Text vs. Binary Data formats

When I'm doing some project that requires storing and retrieving data, I usually have a mental argument about how to structure the files. Should I use flat text, or some binary format (typically Perl dbm files)?

The answer almost always should be "flat text", but old habits die hard. I started doing this stuff when computers were much slower in every respect, and were severely limited (by todays standards) in both disk and ram. As hard as it may be to imagine, storing a year in two digits or four was an important decision - with a 100,000 record database storing just 4 date fields, you'd waste almost a megabyte of space if you went with four digits. When hard drives were 10 MB, that was a definite "think this over" because not only were you using a lot of expensive space, but the increased file size would definitely mean longer access times.

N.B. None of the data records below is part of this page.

-- ==== Sys2Proof/Machine/Formats.lean ====
section
/-! DEFINITION. The byte layouts: check value, link frames, segment page 0, delta pages, parameter block (R154, R155, R183, R184). -/

namespace Sys2Proof.Machine

/-! ### Bytes, most significant first (R183) -/

def beNat (bs : List Byte) : Nat := bs.foldl (fun a b => a * 256 + b.toNat) 0

/-- A two's-complement value of the given bytes. -/
def beInt (bs : List Byte) : Int :=
  let n := beNat bs
  if 2 * n < 256 ^ bs.length then n else (n : Int) - 256 ^ bs.length

/-- n in k bytes. -/
def natBytes (n : Nat) : Nat → List Byte
  | 0 => []
  | k + 1 => BitVec.ofNat 8 (n / 256 ^ k) :: natBytes n k

/-- A signed value in k bytes. -/
def intBytes (x : Int) (k : Nat) : List Byte := natBytes (x % 256 ^ k).toNat k

/-- Bytes o..o+n-1 of a record. -/
def field (bs : List Byte) (o n : Nat) : List Byte := (bs.drop o).take n

def fieldNat (bs : List Byte) (o n : Nat) : Nat := beNat (field bs o n)

def fieldInt (bs : List Byte) (o n : Nat) : Int := beInt (field bs o n)

/-! ### The check value (R183) -/

/-- One covered bit: the register is shifted, and folded with 0x1021 where the bit differs from its top bit. -/
def crcStep (r : BitVec 16) (b : Bool) : BitVec 16 :=
  if b != r.getLsbD 15 then (r <<< 1) ^^^ 0x1021 else r <<< 1

def crcBits (bits : List Bool) : BitVec 16 := bits.foldl crcStep 0xFFFF

/-- The bits of a byte, most significant first. -/
def byteBits (b : Byte) : List Bool :=
  [b.getLsbD 7, b.getLsbD 6, b.getLsbD 5, b.getLsbD 4, b.getLsbD 3, b.getLsbD 2, b.getLsbD 1, b.getLsbD 0]

def crcBytes (bs : List Byte) : BitVec 16 := crcBits (bs.flatMap byteBits)

/-- A part with its check after it. -/
def withCheck (bs : List Byte) : List Byte := bs ++ natBytes (crcBytes bs).toNat 2

/-- A part whose last two bytes are the check of the others. -/
def checkMatches (bs : List Byte) : Bool :=
  (crcBytes (bs.take (bs.length - 2))).toNat == beNat (bs.drop (bs.length - 2))

def allErased (bs : List Byte) : Bool := bs.all (· == 0xFF)

/-! ### Codes (R183) -/

def roleCode : Role → Nat
  | .axis => 0 | .control => 1

def axisKindCode : AxisKind → Nat
  | .swing => 0 | .lift => 1 | .telescope => 2 | .track => 3 | .pan => 4 | .tilt => 5 | .roll => 6
  | .focus => 7 | .iris => 8 | .zoom => 9

def startCode : StartState → Nat
  | .straps => 0 | .storeId => 1 | .configLoad => 2 | .scan => 3 | .parked => 4 | .run => 5 | .configFault => 6

def faultCode : Option FaultReason → Nat
  | none => 0 | some .station => 1 | some .absent => 2 | some .check => 3 | some .range => 4

def driveCode : DriveState → Nat
  | .parked => 0 | .waking => 1 | .enabled => 2 | .stopping => 3 | .stopped => 4

def homeCode : HomeState → Nat
  | .unhomed => 0 | .homing => 1 | .homed => 2

def homeOutcomeCode : HomeOutcome → Nat
  | .none => 0 | .done => 1 | .failed .travel => 2 | .failed .stop => 3 | .failed .park => 4
  | .failed .encoder => 5 | .refused .notEnabled => 6 | .refused .busy => 7

def causeCode : Option Cause → Nat
  | none => 0 | some .chain => 1 | some .encoderFault => 2 | some .followError => 3 | some .halt => 4
  | some .peerLost => 5 | some .linkFault => 6 | some .overrun => 7

def jobCode : JobState → Nat
  | .idle => 0 | .prepared => 1 | .cueing => 2 | .cued => 3 | .recording => 4 | .running => 5
  | .runout => 6 | .closing => 7

/-- Reason codes 1..21 (R183). -/
def reasonCode : Reason → Byte
  | .notHomed => 1 | .notEnabled => 2 | .busy => 3 | .locked => 4 | .noTake => 5 | .broken => 6
  | .directoryFull => 7 | .storeFull => 8 | .storeRead => 9 | .storeWrite => 10 | .recordOverrun => 11
  | .notCued => 12 | .late => 13 | .tooFar => 14 | .deviated => 15 | .sync => 16 | .stop => 17
  | .parked => 18 | .movingMark => 19 | .badMark => 20 | .operator => 21

def outcomeKindCode : TakeOutcome → Nat
  | .none => 0 | .completed => 1 | .aborted _ _ => 2 | .refused _ => 3

def outcomeReason : TakeOutcome → Byte
  | .none => 0 | .completed => 0 | .aborted r _ => r | .refused r => r

def outcomeOrigin : TakeOutcome → Byte
  | .none => 0 | .completed => 0 | .aborted _ o => o | .refused _ => 0

def timeCode : TimeState → Nat
  | .unset => 0 | .own => 1 | .agreed => 2

def channelCode : ChannelKind → Nat
  | .wheel => 0 | .lever => 1

def boolNat (b : Bool) : Nat := if b then 1 else 0

/-- The answer byte of a port transaction (R178). -/
def answerByte : Answer → Byte
  | .accepted => 0x00 | .busy => 0x01 | .notNow => 0x02 | .bad => 0x03 | .empty => 0x04

/-- The write state's code in the port status byte (R178); no table lists the four states, so their order is the model's (log 56). -/
def writeCode : WriteState → Nat
  | .idle => 0 | .inProgress => 1 | .done => 2 | .failed => 3

/-- Bits 7..2 of the port status byte: interrupt line, free places of the FIFO, write state (R178; bits 1..0: log 11). -/
def statusHead (p : PortStatus) : BitVec 6 :=
  BitVec.ofBool p.interrupt ++ BitVec.ofNat 3 p.freePlaces ++ BitVec.ofNat 2 (writeCode p.write)

/-! ### Link frames (R154, R155, R183) -/

/-- class × 16 + kind of a frame (R155, R179). -/
def Body.kindNumber : Body → Nat
  | .stop _ _ => 0x00 | .release => 0x01 | .resume => 0x10 | .wake _ => 0x11 | .park _ => 0x12
  | .home _ => 0x13 | .restart _ => 0x14 | .take _ => 0x15 | .mark _ => 0x16 | .demand _ => 0x20
  | .status _ => 0x30

/-- The frame's place 0..10 in the frame table, which names its bit of the filter (R180). -/
def Body.place : Body → Nat
  | .stop _ _ => 0 | .release => 1 | .resume => 2 | .wake _ => 3 | .park _ => 4 | .home _ => 5
  | .restart _ => 6 | .take _ => 7 | .mark _ => 8 | .demand _ => 9 | .status _ => 10

/-- The 10-bit header value: class × 256 + kind × 16 + station (R155). -/
def Frame.header (f : Frame) : Nat := f.body.kindNumber * 16 + f.station.val

def maskBytes (m : StationMask) : List Byte := natBytes m.toNat 2

/-- The hold byte of a STOP: bit 7 the kind, bits 2..0 the cause code; bits 6..3, which no table names, are 0 (log 52). -/
def stopByte (k : StopKind) (c : Option Cause) : Byte :=
  BitVec.ofNat 8 ((if k = .hard then 128 else 0) + causeCode c)

/-- The six bytes of a TAKE; bytes a subkind does not use are 0. -/
def takeBytes : TakeCmd → List Byte
  | .prepare n m => [0, n] ++ maskBytes m ++ [0, 0]
  | .cue n m i o => [1, n] ++ maskBytes m ++ [i, o]
  | .roll n t => [2, n] ++ maskBytes t ++ [0, 0]
  | .cut n t => [3, n] ++ maskBytes t ++ [0, 0]
  | .abort n r o => [4, n, r, o, 0, 0]
  | .delete n => [5, n, 0, 0, 0, 0]
  | .lock n => [6, n, 0, 0, 0, 0]
  | .unnamed x n rest => BitVec.ofNat 8 (7 + x.val) :: n :: rest.toList

/-- DEMAND byte 0 (kinds, channel 0 in bit 7; sequence) and the four values. -/
def demandBytes (d : DemandItems) : List Byte :=
  BitVec.ofNat 8 (channelCode d.kinds[0] * 128 + channelCode d.kinds[1] * 64 + channelCode d.kinds[2] * 32 + channelCode d.kinds[3] * 16
    + d.seq.toNat) ::
  (natBytes d.values[0].toNat 2 ++ natBytes d.values[1].toNat 2 ++ natBytes d.values[2].toNat 2 ++
    natBytes d.values[3].toNat 2)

Hard drives were painfully slow, so you'd want to bring things into ram whenever possible, but 16 MB of ram was a lot!

Those days are long gone. An extra megabyte of space is meaningless; an extra gigabyte is nearly meaningless. Speed has improved on all fronts; not as much on disk drives as in ram and cpu speeds, but even disk drives have improved quite a bit. In fact, for any interactive use, it is extremely unlikely that your users would ever be able to observe any speed differences from using flat files - and that's probably true no matter how clumsily you program it!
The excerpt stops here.